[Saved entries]
□ □ □ □ □

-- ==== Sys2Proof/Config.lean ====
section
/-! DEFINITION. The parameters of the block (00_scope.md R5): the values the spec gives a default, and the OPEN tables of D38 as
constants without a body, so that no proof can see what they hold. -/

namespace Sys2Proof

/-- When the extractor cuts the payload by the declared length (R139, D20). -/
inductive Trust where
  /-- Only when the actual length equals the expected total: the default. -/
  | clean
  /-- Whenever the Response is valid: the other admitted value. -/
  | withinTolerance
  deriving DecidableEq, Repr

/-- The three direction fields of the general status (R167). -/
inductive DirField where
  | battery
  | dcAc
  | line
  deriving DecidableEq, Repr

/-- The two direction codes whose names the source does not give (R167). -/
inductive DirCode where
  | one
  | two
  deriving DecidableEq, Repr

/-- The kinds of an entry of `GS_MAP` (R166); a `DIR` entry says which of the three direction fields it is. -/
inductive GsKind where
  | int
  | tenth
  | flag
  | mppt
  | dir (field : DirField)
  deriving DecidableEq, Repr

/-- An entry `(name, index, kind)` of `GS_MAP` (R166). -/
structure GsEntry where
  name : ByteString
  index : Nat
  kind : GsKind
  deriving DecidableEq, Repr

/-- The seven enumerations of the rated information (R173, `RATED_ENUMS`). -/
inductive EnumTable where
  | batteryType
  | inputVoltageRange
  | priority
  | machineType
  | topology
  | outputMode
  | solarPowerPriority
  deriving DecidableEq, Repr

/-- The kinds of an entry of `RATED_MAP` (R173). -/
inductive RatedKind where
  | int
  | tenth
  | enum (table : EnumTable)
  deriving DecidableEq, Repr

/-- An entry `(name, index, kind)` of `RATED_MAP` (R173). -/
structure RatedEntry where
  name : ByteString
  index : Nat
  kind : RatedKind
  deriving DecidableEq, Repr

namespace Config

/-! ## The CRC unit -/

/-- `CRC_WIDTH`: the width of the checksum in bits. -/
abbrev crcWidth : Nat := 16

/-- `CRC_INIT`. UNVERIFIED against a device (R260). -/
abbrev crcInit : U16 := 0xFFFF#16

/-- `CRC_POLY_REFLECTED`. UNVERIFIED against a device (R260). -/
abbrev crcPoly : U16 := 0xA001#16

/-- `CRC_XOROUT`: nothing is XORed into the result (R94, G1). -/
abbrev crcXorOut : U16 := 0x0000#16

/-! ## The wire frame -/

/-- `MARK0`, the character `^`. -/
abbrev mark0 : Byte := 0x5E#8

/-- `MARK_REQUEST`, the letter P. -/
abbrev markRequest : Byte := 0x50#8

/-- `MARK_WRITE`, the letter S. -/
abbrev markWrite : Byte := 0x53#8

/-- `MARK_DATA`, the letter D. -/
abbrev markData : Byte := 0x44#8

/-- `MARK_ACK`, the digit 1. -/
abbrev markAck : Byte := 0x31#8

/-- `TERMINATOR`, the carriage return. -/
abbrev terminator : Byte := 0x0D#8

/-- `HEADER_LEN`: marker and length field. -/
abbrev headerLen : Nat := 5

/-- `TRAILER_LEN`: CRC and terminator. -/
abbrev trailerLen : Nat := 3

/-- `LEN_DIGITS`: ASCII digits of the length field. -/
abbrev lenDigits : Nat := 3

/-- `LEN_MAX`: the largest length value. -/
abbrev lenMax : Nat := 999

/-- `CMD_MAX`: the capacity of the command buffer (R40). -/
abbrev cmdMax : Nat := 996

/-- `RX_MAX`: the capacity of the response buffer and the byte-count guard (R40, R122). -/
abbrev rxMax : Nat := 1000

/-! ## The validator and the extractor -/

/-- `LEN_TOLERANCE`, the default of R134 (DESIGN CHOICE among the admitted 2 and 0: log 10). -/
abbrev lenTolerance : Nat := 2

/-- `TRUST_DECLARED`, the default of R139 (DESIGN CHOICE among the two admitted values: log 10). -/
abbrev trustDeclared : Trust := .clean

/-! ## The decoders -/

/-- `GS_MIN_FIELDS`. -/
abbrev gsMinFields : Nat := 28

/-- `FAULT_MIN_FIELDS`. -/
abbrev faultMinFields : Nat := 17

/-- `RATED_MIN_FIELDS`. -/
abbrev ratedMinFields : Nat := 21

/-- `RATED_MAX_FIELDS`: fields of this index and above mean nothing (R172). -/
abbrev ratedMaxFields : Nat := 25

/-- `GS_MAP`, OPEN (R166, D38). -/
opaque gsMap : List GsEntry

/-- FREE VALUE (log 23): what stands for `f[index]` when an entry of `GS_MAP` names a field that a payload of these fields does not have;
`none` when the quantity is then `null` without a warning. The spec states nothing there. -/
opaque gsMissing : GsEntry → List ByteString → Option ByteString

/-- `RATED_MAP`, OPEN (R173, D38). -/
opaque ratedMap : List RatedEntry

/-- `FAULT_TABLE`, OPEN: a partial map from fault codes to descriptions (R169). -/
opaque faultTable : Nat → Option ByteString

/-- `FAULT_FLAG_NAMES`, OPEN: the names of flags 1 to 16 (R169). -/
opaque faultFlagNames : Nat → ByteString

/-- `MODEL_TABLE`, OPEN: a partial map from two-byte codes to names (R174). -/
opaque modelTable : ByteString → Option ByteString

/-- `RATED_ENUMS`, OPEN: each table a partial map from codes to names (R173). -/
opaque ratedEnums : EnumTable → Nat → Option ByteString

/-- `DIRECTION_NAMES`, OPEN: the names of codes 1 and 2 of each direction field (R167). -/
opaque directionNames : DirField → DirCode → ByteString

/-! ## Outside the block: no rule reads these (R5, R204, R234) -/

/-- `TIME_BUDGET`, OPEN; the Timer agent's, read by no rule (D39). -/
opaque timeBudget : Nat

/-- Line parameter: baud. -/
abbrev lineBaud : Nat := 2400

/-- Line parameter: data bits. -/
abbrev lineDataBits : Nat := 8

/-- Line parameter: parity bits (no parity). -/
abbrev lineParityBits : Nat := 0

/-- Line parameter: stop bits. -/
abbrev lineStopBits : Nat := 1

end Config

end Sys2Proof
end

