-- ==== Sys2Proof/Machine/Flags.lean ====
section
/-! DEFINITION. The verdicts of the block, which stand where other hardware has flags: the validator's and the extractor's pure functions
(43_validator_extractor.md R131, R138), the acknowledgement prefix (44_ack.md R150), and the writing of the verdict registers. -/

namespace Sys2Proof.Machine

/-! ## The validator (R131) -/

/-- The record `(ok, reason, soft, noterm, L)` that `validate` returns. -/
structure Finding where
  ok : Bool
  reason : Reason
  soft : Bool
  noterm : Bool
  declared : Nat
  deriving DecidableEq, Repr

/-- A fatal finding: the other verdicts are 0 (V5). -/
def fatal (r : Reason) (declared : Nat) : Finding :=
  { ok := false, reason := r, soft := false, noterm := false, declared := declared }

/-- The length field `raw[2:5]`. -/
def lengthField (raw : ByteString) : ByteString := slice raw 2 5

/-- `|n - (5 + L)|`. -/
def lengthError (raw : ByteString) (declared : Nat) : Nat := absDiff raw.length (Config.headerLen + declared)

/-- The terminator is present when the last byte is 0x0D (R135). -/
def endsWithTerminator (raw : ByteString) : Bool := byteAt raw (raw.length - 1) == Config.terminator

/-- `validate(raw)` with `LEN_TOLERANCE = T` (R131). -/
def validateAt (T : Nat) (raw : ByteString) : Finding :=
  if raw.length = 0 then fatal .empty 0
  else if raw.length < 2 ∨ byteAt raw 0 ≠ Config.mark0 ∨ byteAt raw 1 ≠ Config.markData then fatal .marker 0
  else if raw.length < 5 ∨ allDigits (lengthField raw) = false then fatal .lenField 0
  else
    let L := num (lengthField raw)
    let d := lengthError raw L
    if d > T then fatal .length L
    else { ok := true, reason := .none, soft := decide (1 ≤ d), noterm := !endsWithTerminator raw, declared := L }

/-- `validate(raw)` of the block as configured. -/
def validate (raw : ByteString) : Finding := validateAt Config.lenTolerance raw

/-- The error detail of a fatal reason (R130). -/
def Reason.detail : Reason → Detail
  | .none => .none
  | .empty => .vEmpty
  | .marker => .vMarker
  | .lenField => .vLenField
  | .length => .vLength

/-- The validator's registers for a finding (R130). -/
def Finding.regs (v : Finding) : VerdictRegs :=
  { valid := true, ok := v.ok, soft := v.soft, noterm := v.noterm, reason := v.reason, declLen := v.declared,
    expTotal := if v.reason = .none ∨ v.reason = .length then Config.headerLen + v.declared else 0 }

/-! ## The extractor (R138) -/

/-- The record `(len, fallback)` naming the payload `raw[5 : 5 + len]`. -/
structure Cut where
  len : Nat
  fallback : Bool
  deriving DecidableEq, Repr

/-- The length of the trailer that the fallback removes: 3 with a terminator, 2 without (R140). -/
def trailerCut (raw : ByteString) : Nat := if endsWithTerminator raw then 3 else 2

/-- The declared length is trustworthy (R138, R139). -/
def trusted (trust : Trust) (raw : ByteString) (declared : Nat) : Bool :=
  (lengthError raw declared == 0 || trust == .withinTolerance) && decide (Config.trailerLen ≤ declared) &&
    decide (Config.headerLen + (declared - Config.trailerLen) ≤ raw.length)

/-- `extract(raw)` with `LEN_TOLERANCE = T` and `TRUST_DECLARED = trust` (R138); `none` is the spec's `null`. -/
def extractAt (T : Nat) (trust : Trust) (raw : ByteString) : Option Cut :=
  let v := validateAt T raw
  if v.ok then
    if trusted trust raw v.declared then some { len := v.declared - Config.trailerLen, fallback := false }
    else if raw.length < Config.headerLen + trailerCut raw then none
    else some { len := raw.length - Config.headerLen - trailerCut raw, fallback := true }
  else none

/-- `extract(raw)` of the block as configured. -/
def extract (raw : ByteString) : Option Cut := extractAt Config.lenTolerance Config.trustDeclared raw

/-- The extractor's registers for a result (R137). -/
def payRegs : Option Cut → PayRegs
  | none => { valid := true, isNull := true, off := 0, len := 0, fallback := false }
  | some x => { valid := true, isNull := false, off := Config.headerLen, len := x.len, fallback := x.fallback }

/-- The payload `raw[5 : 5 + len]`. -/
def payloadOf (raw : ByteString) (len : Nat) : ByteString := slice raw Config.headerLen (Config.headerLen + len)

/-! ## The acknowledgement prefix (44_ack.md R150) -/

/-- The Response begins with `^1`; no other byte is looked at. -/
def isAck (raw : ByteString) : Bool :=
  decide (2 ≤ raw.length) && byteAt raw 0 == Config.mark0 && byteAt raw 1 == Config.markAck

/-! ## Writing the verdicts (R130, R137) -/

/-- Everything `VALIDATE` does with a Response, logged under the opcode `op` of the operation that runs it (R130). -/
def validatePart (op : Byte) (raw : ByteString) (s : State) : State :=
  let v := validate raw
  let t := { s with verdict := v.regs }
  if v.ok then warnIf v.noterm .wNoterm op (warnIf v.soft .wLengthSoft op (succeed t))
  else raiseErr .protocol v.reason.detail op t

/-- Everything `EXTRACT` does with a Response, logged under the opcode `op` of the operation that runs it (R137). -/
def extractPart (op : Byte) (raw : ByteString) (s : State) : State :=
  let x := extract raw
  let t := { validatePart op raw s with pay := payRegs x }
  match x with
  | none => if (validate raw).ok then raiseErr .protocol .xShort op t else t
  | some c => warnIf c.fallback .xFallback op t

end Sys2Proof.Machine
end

□ □ □ □ □

Problem statement – Give back, exactly as written, the stretch from the line with "in bits. -/" through the line with "abbrev headerLen : Nat := 5", and no other lines from the records above.

Result of the exercise –
/-- `CRC_WIDTH`: the width of the checksum in bits. -/
abbrev crcWidth : Nat := 16

/-- `CRC_INIT`. UNVERIFIED against a device (R260). -/
abbrev crcInit : U16 := 0xFFFF#16

/-- `CRC_POLY_REFLECTED`. UNVERIFIED against a device (R260). -/
abbrev crcPoly : U16 := 0xA001#16

/-- `CRC_XOROUT`: nothing is XORed into the result (R94, G1). -/
abbrev crcXorOut : U16 := 0x0000#16

/-! ## The wire frame -/

/-- `MARK0`, the character `^`. -/
abbrev mark0 : Byte := 0x5E#8

/-- `MARK_REQUEST`, the letter P. -/
abbrev markRequest : Byte := 0x50#8

/-- `MARK_WRITE`, the letter S. -/
abbrev markWrite : Byte := 0x53#8

/-- `MARK_DATA`, the letter D. -/
abbrev markData : Byte := 0x44#8

/-- `MARK_ACK`, the digit 1. -/
abbrev markAck : Byte := 0x31#8

/-- `TERMINATOR`, the carriage return. -/
abbrev terminator : Byte := 0x0D#8

/-- `HEADER_LEN`: marker and length field. -/
abbrev headerLen : Nat := 5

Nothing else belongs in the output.